-- ==== Sys2Proof/Tests/Slice0.lean ====
section
/-! SUPPORT. Small tests of the model: an ill-formed term for each check of WellFormed, a state and operands that meet the
hypotheses of each statement (the theorems test_hyp_…, clause by clause, at the ends of their ranges), and a few results of the
spec's own tables and worked examples, each on one step. -/

namespace Sys2Proof.Tests

set_option Elab.async false -- one test at a time: many at once take much memory

open Sys2Proof Sys2Proof.Machine

/-! ### States to test on -/

/-- A part that is live. -/
def on : State := { State.reset with pwr := { State.reset.pwr with powered := true, coreRails := true } }

/-- A sequencer at program counter 0 of step 1, its program's first line cached. -/
def runSeq : Seq := { plen := 16, icache := [0], run := true, stepNo := 1 }

/-- A live part: context 0 of function 0 is open on tile set 0 with step 1 open, and the streams of tile 0 run. -/
def ready : State :=
  (on.modCtx 0 (fun c => { c with st := .isOpen, owner := some 0, tsets := 1, step := { c.step with stepNo := 1, opened := true } })).modTile 0
    (fun x => { x with seqF := runSeq, seqB := runSeq, seqU := runSeq })

/-- A word of the operation k with BUDGET 100. -/
def word (k : OpInfo) (opa opb opc : Nat) : Insn :=
  ⟨BitVec.ofNat 4 k.cls, BitVec.ofNat 8 k.op, false, false, false, false, 100, BitVec.ofNat 32 opa, BitVec.ofNat 32 opb, BitVec.ofNat 32 opc⟩

/-- A word's fields: pairs of the lowest bit and the value. -/
def fields (l : List (Nat × Nat)) : Nat := l.foldl (fun a p => a + p.2 * 2 ^ p.1) 0

/-- The state with a descriptor of n lines at local offset 64 of tile 0, its header with class, operation and length. -/
def withDesc (s : State) (cls op n : Nat) (l : List (Nat × Nat)) : State :=
  s.wr (localKey 0 64) (toBytes (64 * n) (fields ([(0, cls), (4, op), (12, 1), (16, n - 1)] ++ l)))

/-! ### Hypotheses as tests -/

/-- Whether CanReach holds. -/
def reaches (s : State) (t : Nat) (st : Stream) (k : OpInfo) (w : Insn) (pre : Seq → Option Nat) (c : Nat) : Bool :=
  let q := s.seq t st
  s.live && decide (s.tileCtx t = some c) && decide (q.blocked s.beat.now = false) && decide ((s.unit (16 + t)).quar = false) &&
  decide (q.pc < q.plen) && q.icache.contains (q.lineOf q.pc) && decide (q.icPoison.contains (16 * q.pbase + q.pc) = false) &&
  opListed w && k.isOf w && decide (illegalWord k st w = false) && decide (k.desc = true → lsel w ≤ q.loops.length) &&
  decide (w.last = true → q.loops = [] ∧ q.calls = []) && decide (pre q = none)

theorem canReach_of {s t st k w pre c} (h : reaches s t st k w pre c = true) : CanReach s t st k w pre c := by
  simp only [reaches, Bool.and_eq_true, decide_eq_true_eq] at h
  obtain ⟨⟨⟨⟨⟨⟨⟨⟨⟨⟨⟨⟨h1, h2⟩, h3⟩, h4⟩, h5⟩, h6⟩, h7⟩, h8⟩, h9⟩, h10⟩, h11⟩, h12⟩, h13⟩ := h
  exact ⟨h1, h2, h3, h4, h5, h6, h7, h8, h9, h10, h11, h12, h13⟩

/-- Whether CanIssue holds. -/
def issues (s : State) (t : Nat) (st : Stream) (k : OpInfo) (w : Insn) (pre : Seq → Option Nat) (c : Nat) : Bool :=
  reaches s t st k w pre c && decide (w.ord = true → (s.seq t st).inflight = []) && decide ((s.seq t st).inflight.length < 16) &&
  decide ((s.seq t st).admitClk ≠ some s.beat.now) && decide (s.admitTest w.budget.toNat = .ok)

theorem canIssue_of {s t st k w pre c} (h : issues s t st k w pre c = true) : CanIssue s t st k w pre c := by
  simp only [issues, Bool.and_eq_true, decide_eq_true_eq] at h
  obtain ⟨⟨⟨⟨h1, h2⟩, h3⟩, h4⟩, h5⟩ := h
  exact ⟨canReach_of h1, h2, h3, h4, h5⟩

/-- Whether a descriptor instruction of tile 0 and context 0 is admitted with the descriptor of withDesc, and what is asked of
the descriptor's bits holds. -/
def issuesDesc (s : State) (st : Stream) (k : OpInfo) (ops : List Nat) (p : Nat → Bool) : Bool :=
  issues s 0 st k (word k 64 0 0) noPre 0 &&
  match s.asBefore.readDesc 0 (word k 64 0 0) (s.seq 0 st).loops k.cls ops with
  | .ok (o, d) => o == 64 && p d
  | .error _ => false

theorem canIssueDesc_of {s st k ops p} (h : issuesDesc s st k ops p = true) :
    ∃ o d, CanIssueDesc s 0 st k (word k 64 0 0) noPre ops 0 o d ∧ p d = true := by
  simp only [issuesDesc, Bool.and_eq_true] at h
  obtain ⟨h1, h2⟩ := h
  split at h2
  · rename_i o d e
    simp only [Bool.and_eq_true] at h2
    exact ⟨o, d, ⟨canIssue_of h1, e⟩, h2.2⟩
  · cases h2

/-- Whether UnitsFree holds. -/
def unitsFree (s : State) (t : Nat) : Bool :=
  [Stream.F, .B, .U].all (fun q => (s.seq t q).inflight.all (fun x => x.cls != 3 && x.cls != 4 && x.bank == none &&
    match x.wait with
    | .bank _ => false
    | _ => true)) &&
  decide ((s.arb (16 + 3 * t)).grant = none) && decide ((s.arb (16 + 3 * t + 1)).grant = none)

theorem unitsFree_of {s t} (h : unitsFree s t = true) : UnitsFree s t := by
  simp only [unitsFree, Bool.and_eq_true, decide_eq_true_eq, List.all_eq_true] at h
  obtain ⟨⟨h1, h2⟩, h3⟩ := h
  refine ⟨fun q x hx => ?_, h2, h3⟩
  have g := h1 q (by cases q <;> simp) x hx
  simp only [bne_iff_ne, beq_iff_eq] at g
  obtain ⟨⟨⟨g1, g2⟩, g3⟩, g4⟩ := g
  refine ⟨g1, g2, g3, fun b e => ?_⟩
  rw [e] at g4
  cases g4
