/-- R173: with at least `WS − 1` samples in the chain, a PROCESS within `MAX_IN` that takes no fault is never short:
it answers `RESULT = n`, leaves `SHORT` and `SHORTFALL`, and leaves the same number of samples in the chain. -/
def Obligations.PrimedChainIsNeverShort : Prop :=
  ∀ (n : BitVec 24) (x : List Word) (s t : State) (z : Nat), s.eng = .ready → SoundBuffers s → ReadySound s →
    n.toNat ≤ s.maxInCount → HistoriesFull s → InChain s z → s.WS - 1 ≤ z →
    exec (.process n x) s = .next t → t.eng = .ready →
    (∃ out, out.length = n.toNat ∧ t.resp = s.resp ++ okWord n.toNat :: out) ∧
      t.short = s.short ∧ t.shortfall = s.shortfall ∧ HistoriesFull t ∧ InChain t z

/-! ## Invariants that every step keeps -/

/-- Every step keeps every memory in canonical form. -/
def Obligations.StepKeepsMemoriesCanonical : Prop :=
  ∀ s t : State, CanonicalMemories s → step s = .next t → CanonicalMemories t

/-- R23, R115: every step keeps `0 ≤ DS ≤ DE ≤ CAP ≤ BUF_WORDS` in every buffer, with every written slot below `CAP`. -/
def Obligations.StepKeepsBuffersSound : Prop :=
  ∀ s t : State, SoundBuffers s → step s = .next t → SoundBuffers t

/-- R29 to R36, R40: every step keeps the reserved bits of the registers 0. -/
def Obligations.StepKeepsReservedBitsZero : Prop :=
  ∀ s t : State, ReservedBitsZero s → step s = .next t → ReservedBitsZero t

/-- R38, R39, R211: every step keeps the fault latch sound: 0 until a fault, then one of the seven causes. -/
def Obligations.StepKeepsTheFaultLatch : Prop :=
  ∀ s t : State, FaultLatch s → step s = .next t → FaultLatch t

/-- R22, R45, R162, R184: every step keeps what READY means: a legal configuration, the capacities it gives, and a
cursor that is a multiple of `S` below `A` over a defined accumulator. -/
def Obligations.StepKeepsReadySound : Prop :=
  ∀ s t : State, ReadySound s → step s = .next t → ReadySound t

/-- R42, R43, R47: every step keeps the tables defined below their lengths and the caches the reversed vectors. -/
def Obligations.StepKeepsTablesSound : Prop :=
  ∀ s t : State, CanonicalMemories s → LengthsFit s → TablesSound s → step s = .next t →
    TablesSound t ∧ LengthsFit t

/-- R42 to R45: every step keeps the words of each RAM within its physical size. -/
def Obligations.StepKeepsRamBounds : Prop :=
  ∀ s t : State, WithinRams s → LengthsFit s → ReadySound s → step s = .next t → WithinRams t

/-- R10, R12, R22, R23, R45: no step changes the parameters, and with sizes within the constraints of R10 every step
keeps the capacities, the offsets and the cursor within 24 bits. -/
def Obligations.StepKeepsCountsIn24Bits : Prop :=
  ∀ s t : State, step s = .next t → t.params = s.params ∧
    (CountsFit s → SoundBuffers s → ReadySound s → CountsFit t)

/-- R37, R40, R45, R49: every step keeps the flags, `SHORTFALL` and the cursor 0 until BUILD. -/
def Obligations.StepKeepsIdleBeforeBuild : Prop :=
  ∀ s t : State, IdleBeforeBuild s → step s = .next t → IdleBeforeBuild t

/-- R49: the reset state meets every invariant. -/
def Obligations.ResetMeetsTheInvariants : Prop :=
  CanonicalMemories State.reset ∧ SoundBuffers State.reset ∧ ReservedBitsZero State.reset ∧ FaultLatch State.reset ∧
  ReadySound State.reset ∧ TablesSound State.reset ∧ LengthsFit State.reset ∧ WithinRams State.reset ∧
  IdleBeforeBuild State.reset ∧ CountsFit State.reset

/-! ## The arithmetic -/

/-- R17: in every arithmetic `dot` of no terms is `fzero`, and of `n + 1` terms the sum of `dot` of the first `n` and of
the product at `n`, in this operand order. `d1` to `d4` stand for the draws (of a NaN sum, of a NaN product, and of an
operand that is unspecified), of which nothing is said. -/
def Obligations.DotAddsInAscendingOrder : Prop :=
  ∀ (num : Numerics) (d : Nat) (a c : Nat → Nat → Word), dot num d 0 a c = num.fzero ∧
    ∀ n, ∃ d1 d2 d3 d4, dot num d (n + 1) a c = num.fadd d1 (dot num d n a c) (num.fmul d2 (a n d3) (c n d4))

/-- R16, R161: in the default `Numerics` addition does not depend on operand order (given the same
draw for a NaN result), and a NaN operand gives a quiet NaN from addition and multiplication alike. -/
def Obligations.DefaultArithmeticOnNaNAndOrder : Prop :=
  (∀ d (x y : Word), numerics.fadd d x y = numerics.fadd d y x) ∧
  (∀ d (x y : Word), x.extractLsb' 23 8 = 0xFF#8 → x.extractLsb' 0 23 ≠ 0 →
    (numerics.fadd d x y).extractLsb' 22 9 = 0x1FF#9 ∧ (numerics.fmul d x y).extractLsb' 22 9 = 0x1FF#9 ∧
    (numerics.fmul d y x).extractLsb' 22 9 = 0x1FF#9)

/-- R142 (b): in the default `Numerics` adding a finite `v` to `+0.0` gives `v`, but `+0.0` for `−0.0`; and 1.0 times a
finite `v` is `v`. -/
def Obligations.DefaultArithmeticIdentities : Prop :=
  ∀ d (v : Word), v.extractLsb' 23 8 ≠ 0xFF#8 →
    numerics.fadd d 0x00000000 v = (if v = 0x80000000 then 0x00000000 else v) ∧ numerics.fmul d 0x3F800000 v = v
end

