/-! ## `State.latchFault` -/

@[simp] theorem State.latchFault_params (s : State) (fault info : Word) : (s.latchFault fault info).params = s.params := rfl
@[simp] theorem State.latchFault_port (s : State) (fault info : Word) : (s.latchFault fault info).port = s.port := rfl
@[simp] theorem State.latchFault_resp (s : State) (fault info : Word) : (s.latchFault fault info).resp = s.resp := rfl
@[simp] theorem State.latchFault_resetIn (s : State) (fault info : Word) : (s.latchFault fault info).resetIn = s.resetIn := rfl
@[simp] theorem State.latchFault_draws (s : State) (fault info : Word) : (s.latchFault fault info).draws = s.draws := rfl
@[simp] theorem State.latchFault_eng (s : State) (fault info : Word) : (s.latchFault fault info).eng = .faulted := rfl
@[simp] theorem State.latchFault_primed (s : State) (fault info : Word) : (s.latchFault fault info).primed = s.primed := rfl
@[simp] theorem State.latchFault_oversize (s : State) (fault info : Word) : (s.latchFault fault info).oversize = s.oversize := rfl
@[simp] theorem State.latchFault_short (s : State) (fault info : Word) : (s.latchFault fault info).short = s.short := rfl
@[simp] theorem State.latchFault_maxIn (s : State) (fault info : Word) : (s.latchFault fault info).maxIn = s.maxIn := rfl
@[simp] theorem State.latchFault_factor (s : State) (fault info : Word) : (s.latchFault fault info).factor = s.factor := rfl
@[simp] theorem State.latchFault_segSize (s : State) (fault info : Word) : (s.latchFault fault info).segSize = s.segSize := rfl
@[simp] theorem State.latchFault_ctrl (s : State) (fault info : Word) : (s.latchFault fault info).ctrl = s.ctrl := rfl
@[simp] theorem State.latchFault_capMul0 (s : State) (fault info : Word) : (s.latchFault fault info).capMul0 = s.capMul0 := rfl
@[simp] theorem State.latchFault_capMul1 (s : State) (fault info : Word) : (s.latchFault fault info).capMul1 = s.capMul1 := rfl
@[simp] theorem State.latchFault_capMul2 (s : State) (fault info : Word) : (s.latchFault fault info).capMul2 = s.capMul2 := rfl
@[simp] theorem State.latchFault_capMul3 (s : State) (fault info : Word) : (s.latchFault fault info).capMul3 = s.capMul3 := rfl
@[simp] theorem State.latchFault_hpLen (s : State) (fault info : Word) : (s.latchFault fault info).hpLen = s.hpLen := rfl
@[simp] theorem State.latchFault_ipLen (s : State) (fault info : Word) : (s.latchFault fault info).ipLen = s.ipLen := rfl
@[simp] theorem State.latchFault_winLen (s : State) (fault info : Word) : (s.latchFault fault info).winLen = s.winLen := rfl
@[simp] theorem State.latchFault_fault (s : State) (fault info : Word) : (s.latchFault fault info).fault = fault := rfl
@[simp] theorem State.latchFault_faultInfo (s : State) (fault info : Word) : (s.latchFault fault info).faultInfo = info := rfl
@[simp] theorem State.latchFault_shortfall (s : State) (fault info : Word) : (s.latchFault fault info).shortfall = s.shortfall := rfl
@[simp] theorem State.latchFault_accPos (s : State) (fault info : Word) : (s.latchFault fault info).accPos = s.accPos := rfl
@[simp] theorem State.latchFault_buf0 (s : State) (fault info : Word) : (s.latchFault fault info).buf0 = s.buf0 := rfl
@[simp] theorem State.latchFault_buf1 (s : State) (fault info : Word) : (s.latchFault fault info).buf1 = s.buf1 := rfl
@[simp] theorem State.latchFault_buf2 (s : State) (fault info : Word) : (s.latchFault fault info).buf2 = s.buf2 := rfl
@[simp] theorem State.latchFault_buf3 (s : State) (fault info : Word) : (s.latchFault fault info).buf3 = s.buf3 := rfl
@[simp] theorem State.latchFault_hc (s : State) (fault info : Word) : (s.latchFault fault info).hc = s.hc := rfl
@[simp] theorem State.latchFault_hr (s : State) (fault info : Word) : (s.latchFault fault info).hr = s.hr := rfl
@[simp] theorem State.latchFault_ic (s : State) (fault info : Word) : (s.latchFault fault info).ic = s.ic := rfl
@[simp] theorem State.latchFault_ir (s : State) (fault info : Word) : (s.latchFault fault info).ir = s.ir := rfl
@[simp] theorem State.latchFault_win (s : State) (fault info : Word) : (s.latchFault fault info).win = s.win := rfl
@[simp] theorem State.latchFault_acc (s : State) (fault info : Word) : (s.latchFault fault info).acc = s.acc := rfl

## Problem to work on
Could you return exactly the lines above from the line with "s → TablesSound" to the line with "def Obligations.StepKeepsRamBounds : Prop", both included, and nothing else?

## Result of this task
  ∀ s t : State, CanonicalMemories s → LengthsFit s → TablesSound s → step s = .next t →
    TablesSound t ∧ LengthsFit t

/-- R42 to R45: every step keeps the words of each RAM within its physical size. -/
def Obligations.StepKeepsRamBounds : Prop :=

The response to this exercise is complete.